We want to indicate beforehand that we support the broad thrust and intention of the NPA Amendment Bill [B23-2008] and SAPS Amendment Bill [B30-2008]. We are going to be submitting why we support these Bills and what are the issues we believe should be considered in the final debate and voting for the Amendment Bills. At the later part of our presentation we will focus on the new institution that will be created and replace the DSO.

  • All members of parliament should vote for the DSO to dissolve
    We are however opposed to attempts by certain political parties to try and take away the vote of some of the ANC Members of Parliament on the basis of the fact that they were once investigated by the Scorpions of the Travelgate Scandal. We cannot ask people not to exercise their Constitutional Right as public representatives on the basis that they were investigated. We should rather contest their being MP’s completely, or leave them to vote on any issue they so wish. There is nothing in law that will prevent them to do so.

We also wish to contest, in the same breath, the notion that the ANC has decided to dissolve the Scorpions because its high-profile leadership and public servants have been investigated by this institution. This makes no sense and seeks to merely score political points since we are approaching electioneering. It also makes no sense because their prosecution is not being nullified by the dissolution of the Scorpions. We want to appeal to political parties not to see this as a mere process of electioneering, and understand that justice and combating crime are a central feature of this debate, and that we need to locate it within that context.

  • The urgency of dealing with crime for all of us
    The need to fight crime, and our desperate need for solutions in combating crime, should not blur our reasoning in terms of the institutions that are in place to fight crime, and how we need to deal with the Dissolution of the DSO. Whether we retain the Scorpions in its current form or relocate its investigative role to SAPS, there is in any way a need to strengthen the capacity of SAPS to fight all forms and manifestations of crime through more human and capital resources.

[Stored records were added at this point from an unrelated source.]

/-- R203 (b), derived there: a draw onto a clear display turns on as many cells as the sprite has set bits, and reports
no collision; drawn again there, it reports a collision exactly when it has a set bit (R203 (c) where it holds). -/
def Obligations.BlitOnClearDisplayLightsItsBits : Prop :=
  ∀ (x0 y0 : Nat) (sprite : List Byte), sprite.length ≤ 15 →
    litCells (drawSprite x0 y0 sprite clearFrame).1 = setBits sprite ∧
    (drawSprite x0 y0 sprite clearFrame).2 = false ∧
    ((drawSprite x0 y0 sprite (drawSprite x0 y0 sprite clearFrame).1).2 = true ↔ ∃ b ∈ sprite, b ≠ 0#8)

/-! ## The host's operations -/

/-- `load` copies a fitting image to 0x200 on and changes nothing else; it is admitted exactly on a fresh machine with a
fitting image. The size and the moment are the spec's own decision D23 (log 26). Every other operation is admitted in every
state and performs its operation of R221 to R225: a step ends freshness, a reset renews it, a tick and the key events keep
it (the mark is the model's own, log 26). -/
def Obligations.LoadPlacesTheImage : Prop :=
  (∀ (image : List Byte) (s : State), Memory.wf s.mem = true → imageFits image = true →
    ∃ t, s.loadImage image = some t ∧
      (∀ (k : Nat) (h : k < image.length), t.byteAt (0x200 + k) = image[k]) ∧
      SameMemOutside 0x200 image.length s t ∧ t = { s with mem := t.mem }) ∧
  (∀ (h : Session) (image : List Byte), h.fresh = true → imageFits image = true →
    ∃ t, h.state.loadImage image = some t ∧ h.apply (.load image) = some ⟨t, true⟩) ∧
  (∀ (h : Session) (image : List Byte), h.fresh = false → h.apply (.load image) = none) ∧
  (∀ (h : Session) (image : List Byte), imageFits image = false → h.apply (.load image) = none) ∧
  (∀ (h : Session) (rnd : Byte), ∃ t, stepWith rnd h.state = .next t ∧ h.apply (.step rnd) = some ⟨t, false⟩) ∧
  (∀ h : Session, h.apply .reset = some ⟨h.state.hostReset, true⟩) ∧
  (∀ h : Session, h.apply .tick = some ⟨h.state.tickTimers, h.fresh⟩) ∧
  (∀ (h : Session) (k : Nibble), h.apply (.keyDown k) = some ⟨h.state.pressKey k, h.fresh⟩) ∧
  (∀ (h : Session) (k : Nibble), h.apply (.keyUp k) = some ⟨h.state.releaseKey k, h.fresh⟩)

/-- `reset()` gives the reset state from any state, all of it but the random source, which is
outside the machine (the spec's own decision D27, log 3), and a load is admitted again. -/
def Obligations.HostResetReinitialises : Prop :=
  ∀ h : Session, ∃ h', h.apply .reset = some h' ∧ h'.fresh = true ∧
    h'.state = { State.reset with random := h.state.random }

/-- The framebuffer accessor lists the 2048 cells in row-major order (R228; the order is the spec's own decision D33,
log 22). -/
def Obligations.FramebufferIsRowMajor : Prop :=
  ∀ s : State, s.frameCells.length = 2048 ∧
    ∀ r c, r < 32 → c < 64 → s.frameCells[r * 64 + c]? = some (cellAt s.fb r c)
end

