-- ==== Sys2Proof/Tests/Slice0.lean ====
section
/-! SUPPORT. Small tests: the well-formedness smoke test, words written out from the spec's encodings, one step per
instruction with the expected result of 95_test_vectors.md, and a witness for every statement that has hypotheses. -/
namespace Sys2Proof.Tests
open Sys2Proof.Machine

/-! ## Helpers -/

/-- The state after one step at the given word, placed where `s` fetches. -/
def after (s : State) (w : Nat) : Option State := stateAfter (step (s.withFetchWord 16 w))

/-- The reset state with some registers set. -/
def regs (l : List (Nibble × Byte)) : State := l.foldl (fun s p => s.setV p.1 p.2) State.reset

/-- The reset state with PC, I and SP set. -/
def at' (pc i : Word) (sp : Fin 17) : State := { State.reset with pc := pc, i := i, sp := sp }

/-- A register and VF and PC of what a step left. -/
def see (x : Nibble) (t : Option State) : Option (Byte × Byte × Word) := t.map fun t => (t.getV x, t.getV vf, t.pc)

/-! ## Well-formedness: the one check, and terms it refuses -/

theorem test_image_fits : imageFits (List.replicate 3584 0#8) = true := by
  unfold imageFits; rw [List.length_replicate]; decide
theorem test_image_too_long_refused : imageFits (List.replicate 3585 0#8) = false := by
  unfold imageFits; rw [List.length_replicate]; decide

/-! ## Decoding: one word per constructor, written out bit by bit from 30_encoding.md R95 -/

theorem test_decode_cls : decodeWord 0b0000000011100000#16 = some .cls := by decide
theorem test_decode_ret : decodeWord 0b0000000011101110#16 = some .ret := by decide
theorem test_decode_jp : decodeWord 0b0001001000001000#16 = some (.jp 0x208) := by decide
theorem test_decode_call : decodeWord 0b0010001000001010#16 = some (.call 0x20A) := by decide
theorem test_decode_seImm : decodeWord 0b0011101001111111#16 = some (.seImm 0xA 0x7F) := by decide
theorem test_decode_sneImm : decodeWord 0b0100001100010001#16 = some (.sneImm 3 0x11) := by decide
theorem test_decode_seReg : decodeWord 0b0101000100100000#16 = some (.seReg 1 2) := by decide
theorem test_decode_ldImm : decodeWord 0b0110000010011100#16 = some (.ldImm 0 0x9C) := by decide
theorem test_decode_addImm : decodeWord 0b0111000011111111#16 = some (.addImm 0 0xFF) := by decide
theorem test_decode_ldReg : decodeWord 0b1000001111110000#16 = some (.ldReg 3 0xF) := by decide
theorem test_decode_or : decodeWord 0b1000000100100001#16 = some (.or 1 2) := by decide
theorem test_decode_and : decodeWord 0b1000000100100010#16 = some (.and 1 2) := by decide
theorem test_decode_xor : decodeWord 0b1000000100100011#16 = some (.xor 1 2) := by decide
theorem test_decode_addReg : decodeWord 0b1000101010110100#16 = some (.addReg 0xA 0xB) := by decide
theorem test_decode_sub : decodeWord 0b1000000100100101#16 = some (.sub 1 2) := by decide
theorem test_decode_shr : decodeWord 0b1000001111110110#16 = some (.shr 3) := by decide
theorem test_decode_subn : decodeWord 0b1000000100100111#16 = some (.subn 1 2) := by decide
theorem test_decode_shl : decodeWord 0b1000001101111110#16 = some (.shl 3) := by decide
theorem test_decode_sneReg : decodeWord 0b1001000100100000#16 = some (.sneReg 1 2) := by decide
theorem test_decode_ldI : decodeWord 0b1010001100000000#16 = some (.ldI 0x300) := by decide
theorem test_decode_jpV0 : decodeWord 0b1011001100000000#16 = some (.jpV0 0x300) := by decide
theorem test_decode_rnd : decodeWord 0b1100001100001111#16 = some (.rnd 3 0x0F) := by decide
theorem test_decode_drw : decodeWord 0b1101000000010101#16 = some (.drw 0 1 5) := by decide
theorem test_decode_skp : decodeWord 0b1110000110011110#16 = some (.skp 1) := by decide
theorem test_decode_sknp : decodeWord 0b1110000110100001#16 = some (.sknp 1) := by decide
theorem test_decode_ldVxDt : decodeWord 0b1111001000000111#16 = some (.ldVxDt 2) := by decide
theorem test_decode_ldVxK : decodeWord 0b1111001000001010#16 = some (.ldVxK 2) := by decide
theorem test_decode_ldDtVx : decodeWord 0b1111000100010101#16 = some (.ldDtVx 1) := by decide
theorem test_decode_ldStVx : decodeWord 0b1111000100011000#16 = some (.ldStVx 1) := by decide
theorem test_decode_addI : decodeWord 0b1111001000011110#16 = some (.addI 2) := by decide
theorem test_decode_ldF : decodeWord 0b1111001000101001#16 = some (.ldF 2) := by decide
theorem test_decode_ldB : decodeWord 0b1111000000110011#16 = some (.ldB 0) := by decide
theorem test_decode_ldMemVx : decodeWord 0b1111001001010101#16 = some (.ldMemVx 2) := by decide
theorem test_decode_ldVxMem : decodeWord 0b1111001001100101#16 = some (.ldVxMem 2) := by decide
theorem test_decode_unknown_alu : decodeWord 0x8AB8#16 = none := by decide
theorem test_decode_truncated : decodeBytes [0x12] = .error .truncated := by decide
theorem test_decode_rejects_by_name : decodeBytes [0xFF, 0x75] = .error (.unknownOpcode 0xFF75) := by decide
theorem test_decodeTableWord : decodeTableWord 16 0x1208 = some (.jp 0x208) := by decide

The DSO continued to create an impression that it will fight crime that affects certain sections of the community (the elite) and the rest shall be dealt with by SAPS (which is characterized as weak, lack quality and cannot deal with crime). This has created the unfortunate dichotomy in the war against crime, and no wonder some of the responses from the communities and the public hearings are clearly divided along class and racial lines.

Young people are affected by crime, especially black working class and poor youth, and that the notion that crime is affecting the elite (those who have) more than everyone should be contested. We are all victims of crime. The trafficking of drugs, human trafficking, car theft syndicates and many other syndicate and specialized crimes affects the black working class and the poor as much as they affect the rich. Many of the elite relies more on both the DSO and private security companies, thus, the weakness of the SAPS have always been overlooked and never entertained because there are alternatives for the rich to deal with crime.

The same goes for corruption, especially public sector and corporate corruption, which has an effect on the economy of our country, affects service delivery and robs the poor of their deserved services. An example of this includes the corruption relating to the child support grants which went to people who did not deserve it, or the corporate corruption in the form of price fixing by Tiger Brands management which saw the poor paying more than the cost of bread and other products. These are the crimes that should be pursued by a specialized crime units, and that some of these crimes where not necessarily pursued by the Scorpions.

For us this must be about justice, nothing less and nothing more. It must about be about justice for the poor and working class communities. Based on all of the above issues, we believe that at the end, crime prevention, bringing perpetrators to book, fighting both corporate and public sector corruption, should be at the core of the debate on where the DSO should be based and what should be its constitution.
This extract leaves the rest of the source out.